Gibt es wirklich keine Alternative für mich, der eine Auflösung von 2560*1440 hat und nicht über ~500€ geht ?


----------



## soth (22. April 2013)

Korea Monitore oder der Hazro


----------



## SgtRheinstein (22. April 2013)

Du meinst diesen hier --> Hazro HZ27WC <--- ? 

Der hat auf Prad.de nur ein Befriedigend erhalten und die gleiche Wertung wie der Dell bei HardcoreGamer +/-

Und er hat KEINE Höhenverstellung was bei einem Preis von 480€ Standard sein sollte ^^


----------



## Painkiller (22. April 2013)

Dann wäre wohl 3x LG IPS 235P die beste Wahl für dich.

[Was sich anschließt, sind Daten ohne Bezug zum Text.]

theorem test_wf_host :
    ill [.bar0RegisterWrite 0 2 0 0, .bar0RegisterWrite 4 8 0 0, .bar0RegisterWrite 65536 4 0 0, .submissionTake 0 (some [0]),
      .injectSlotRead 0 (some [0]) frame0, .smbRecoveryBegin (2 ^ 32) 0 true, .smbRecoveryBegin 0 (2 ^ 32) true, .smbRecoveryData [] true] &&
    well [.bar0RegisterWrite 65532 4 0 0, .bar0RegisterWrite 65528 8 0 0, .submissionTake 0 none] := by decide +kernel

theorem test_wf_frame :
    ill ([{ frame0 with raw := [0] }, { frame0 with vrf := 65536 }, { frame0 with svc := 65536 }, { frame0 with labelSpace := 256 },
      { frame0 with flood := 65536 }, { frame0 with profile := 1024 }].map fun f => .frameReceive 0 f false) &&
    ill [.peEmit 0 2 ⟨0, 2 ^ 21⟩ frame0 at0, .threadFault 0 2 3 (2 ^ 32) 0 0,
      .threadVerdict 0 2 ⟨[], .cont (some (.group 65536)) none none none none { off := 0, removed := 0, insert := [] }, at0⟩] &&
    well [.frameReceive 0 frame0 false, .peEmit 0 2 ⟨0, 7⟩ frame0 at0, .threadVerdict 0 2 ⟨[], .discard, at0⟩] := by decide +kernel

theorem test_wf_line :
    ill [.laneMeasureDone 0 (List.replicate 9 { il := 0, refl := [], snr := 0 }), .rttMeasureDone 0 (List.replicate 257 0), .codewordReceive 0 500 45,
      .faultOrderedSet 0 false 128, .flitReceive 0 true { flit 0 true with data := List.replicate 257 0 }, .egressDelivery 0 0 1024 none false 0] &&
    well [.codewordReceive 0 500 44, .faultOrderedSet 0 false 127] := by decide +kernel

theorem test_wf_indexes :
    ill [.ecmpGroupSwitch 262144, .ecmpRebalance 262144, .tcamScrub 262144, .voqDequeue 4194304, .activationComplete 0x500000, .activeIdleTimeout 0x500000,
      .destFlushTimeout 2048, .reservationRelease 2048, .creditReqRefresh 4194304, .queueStartDone 0x500000, .queueStopDone 0x500000, .sramScrub 4] &&
    well [.ecmpGroupSwitch 262143, .tcamScrub 262143, .voqDequeue 4194303, .queueStartDone 0x4FFFFF, .destFlushTimeout 2047, .sramScrub 8] := by decide +kernel

theorem test_wf_credit :
    ill ([{ msg0 with srcDev := 2048 }, { msg0 with voq := 4194304 }, { msg0 with value := 65536 }, { msg0 with seq := 65536 }].flatMap fun m =>
      [.creditReq m, .creditGrant m, .creditReturn m]) && well [.creditReq msg0, .creditGrant msg0, .creditReturn msg0] := by decide +kernel

theorem test_wf_hbm :
    ill [.hbmRequest { req0 true with addr := 2 ^ 37 }, .hbmRequest { req0 true with bank := 64 }, .hbmRequest { req0 true with data := List.replicate 257 0 },
      .hbmRequestComplete 0 0 (List.replicate 9 .ok)] && well [.hbmRequest (req0 true)] := by decide +kernel

theorem test_wf_cell :
    ill ([{ cell0 with cls := 16 }, { cell0 with payLen := 257 }, { cell0 with srcDev := 2048 }, { cell0 with dstDev := 2048 }, { cell0 with prio := 4 },
      { cell0 with fabSeq := 65536 }, { cell0 with linkSeq := 65536 }, { cell0 with ackSeq := 65536 }].map fun c => .fabricCellReceive 0 c) &&
    well [.fabricCellReceive 0 cell0] := by decide +kernel

theorem test_wf_fabric :
    ill [.linkRetry 0 65536, .reseqHoldExpiry 0 2048 0, .reseqHoldExpiry 0 0 9, .lostCreditRelease 0 2048 0, .lostCreditRelease 0 0 8,
      .discover 0 { isDevice := true, id := 2048, plane := 0, port := 0 }, .reachDelta 0 2048 true, .portState 2048 0 true, .portVector 2048 0, .heartbeat 2048 0 0 0,
      .heartbeat 0 (2 ^ 32) 0 0, .meridianClaim 2048 0, .epochPrepare { prep0 with src := 2048 }, .epochPrepare { prep0 with classMap := [0] }, .epochAck 2048 0 0,
      .epochCancel 2048 0, .epochStatus 2048 0 0, .quarantine 2048 0 true, .relayChunk 2048 0 0 1 0 [], .relayChunk 0 0 0 1 0 (List.replicate 4097 0),
      .relayChunk 0 0 1 1 0 [], .relayAck 2048 0 0 true] &&
    ill ([(2048, 0, 0), (0, 3, 0), (0, 0, 4)].map fun x => .observation { src := x.1, subjKind := x.2.1, kind := x.2.2, subj := 0, epoch := 0, time := 0 }) &&
    well [.epochPrepare prep0, .relayChunk 0 0 0 1 0 []] := by decide +kernel

theorem test_wf_time_power :
    ill [.esmcPdu 0 16, .timeSync { tsync0 with root := 2048 }, .timeDelayReq 2048 0 false, .timeStepNotice { notice0 with src := 2048 },
      .timeCandidate { src := 2048, kind := 0, prio := 0, clockClass := 0, accuracy := 0, variance := 0, gm := 0, steps := 0 }, .timeRoot 2048 ⟨0, 0⟩ false,
      .avsTelemetryRead true true 65536 0, .avsTelemetryRead true true 0 (2 ^ 32), .railSample 0 65536, .supplyGlitch 0 65536, .temperatureSample [] (List.replicate 8 0),
      .temperatureSample (List.replicate 64 0) []] && well [.esmcPdu 0 15, .timeSync tsync0, .temperatureSample (List.replicate 64 0) (List.replicate 8 0)] := by decide +kernel

/-! ### Worked examples and check values of the manual -/

def digits : Bytes := [0x31, 0x32, 0x33, 0x34, 0x35, 0x36, 0x37, 0x38, 0x39]

/-- Table 12.2 and Table 17.6: the check values over "123456789". -/
theorem test_crc_checks :
    crc16 digits = 0x29B1 ∧ crc32c 0xFFFFFFFF digits = 0xE3069283 ∧ cvFinal 0 (cvRun 0 (cvInit 0) digits) = 0xCBF43926#64 ∧
    cvFinal 1 (cvRun 1 (cvInit 1) digits) = 0xE3069283#64 ∧ cvFinal 2 (cvRun 2 (cvInit 2) digits) = 0x6C40DF5F0B497347#64 := by decide +kernel

/-- R156: the key bytes of label space 5 and label 0x1_2345. -/
theorem test_key_bytes : keyBytes 28 (5 * 2 ^ 20 + 0x12345) = [0x05, 0x12, 0x34, 0x50] := by decide +kernel

/-- The two frames of chapter 1. -/
theorem test_voq_numbers : Dev.voqOf 342400 5 = 0x29CC05 ∧ Dev.voqOf 14792 2 = 0x1CE42 := by decide +kernel

/-- Chapter 4, a member lost and rebalanced. -/
theorem test_ecmp_rebalance :
    Dev.targets 64 [5, 3, 2] [true, true, true] = [32, 19, 13] ∧ (Dev.probes { log2B := 6, members := [], buckets := [], auto := true, live := [] } 0x9A3C0000 0x12345678).take 2 = [38, 27] ∧
    Dev.targets 64 [5, 3, 2] [true, false, true] = [46, 0, 18] ∧
    ((Dev.reassign ((Dev.freshBuckets [32, 19, 13]).map some) [46, 0, 18]).drop 32).take 19 = List.replicate 14 0 ++ List.replicate 5 2 := by decide +kernel

/-- Chapter 20, a load step: a need of 1.00 at a rate of 1.017 raises the floor of 0.62 V to 0.655 V. -/
theorem test_governor_raise :
    eff (.governorLoop true (same 64 10170) (same 64 10000)) (loopF fun l => { l with v := 620, acked := 620, sent := 620 }) (fun d => (d.getLoop true).v == 655 && (d.getLoop true).target == 10500) := by
  decide +kernel

/-- Table 2.3: the levels of bits 00, 01, 11, 10; the inner code of 1, 2, 3 from 0, and its reverse; R44: blocks dealt to the two instances. -/
theorem test_line_code :
    grayLevels [false, false, false, true, true, true, true, false] = [0, 1, 2, 3] ∧ accumulate 0 [1, 2, 3] = [1, 3, 2] ∧ differences 0 [1, 3, 2] = [1, 2, 3] ∧
    deal3200 [0, 1, 2, 3, 4] = ([0, 2, 4], [1, 3]) ∧ merge3200 [0, 2, 4] [1, 3] = [0, 1, 2, 3, 4] := by decide +kernel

Denn die Monitore sind auch für Shooter geeignet.


----------



## SgtRheinstein (22. April 2013)

Ah perfekt  Auf so eine Aussage habe ich gewartet! 
Vielen Dank für eure Mühen besonders dir Painkiller  Danköööö


----------



## Painkiller (22. April 2013)

Das IPS-Monitore für Spiele nicht geeignet sein sollen, war vllt. früher einmal. 

Ich persönlich konnte beim LG keinen extremen Schlieren feststellen. 

Du musst nur bedenken, das deine Grafikkarte bei drei Monitoren ganz schön ins Schwitzen kommt.


----------



## soth (22. April 2013)

SgtRheinstein schrieb:


> Du meinst diesen hier --> Hazro HZ27WC <--- ?


Oder den HZ27WB.



SgtRheinstein schrieb:


> Der hat auf Prad.de nur ein Befriedigend erhalten und die gleiche Wertung wie der Dell bei HardcoreGamer +/-


Text lessen, nicht nur die Zusammenfassung anschauen!
Der Inputlag beträgt keine 15,5ms sondern nur 7,2ms.

Nachteíle sind eben das fehlende OSD und die schlechtere Ergonomie.


----------



## SgtRheinstein (22. April 2013)

Ja das stimmt meine Grafikkarte wird da ins schwitzen kommen aber ich überlege schon mir vielleicht eine zweite GTX 670 zu holen oder eine 7970GhZ Edi wobei ich da ja eigentlich geheilt bin zwecks Spulenfiepen  

Nur finde ich bei der hohen Auflösung so verlockend das man doch eniges mehr sieht als die meisten anderen Spieler  
Und 1920 ist auf einem 27Zoll doch irgendwie arg grob 

@soth

Touché

Du hast recht beim Hazro hab ich das Befriedigend gesehen und nur bis zum Ende geblättert^^ 

Leider ist wie gesagt bei diesem Preis die fehlende Höhenverstellung jedoch ein No Go wie ich finde. 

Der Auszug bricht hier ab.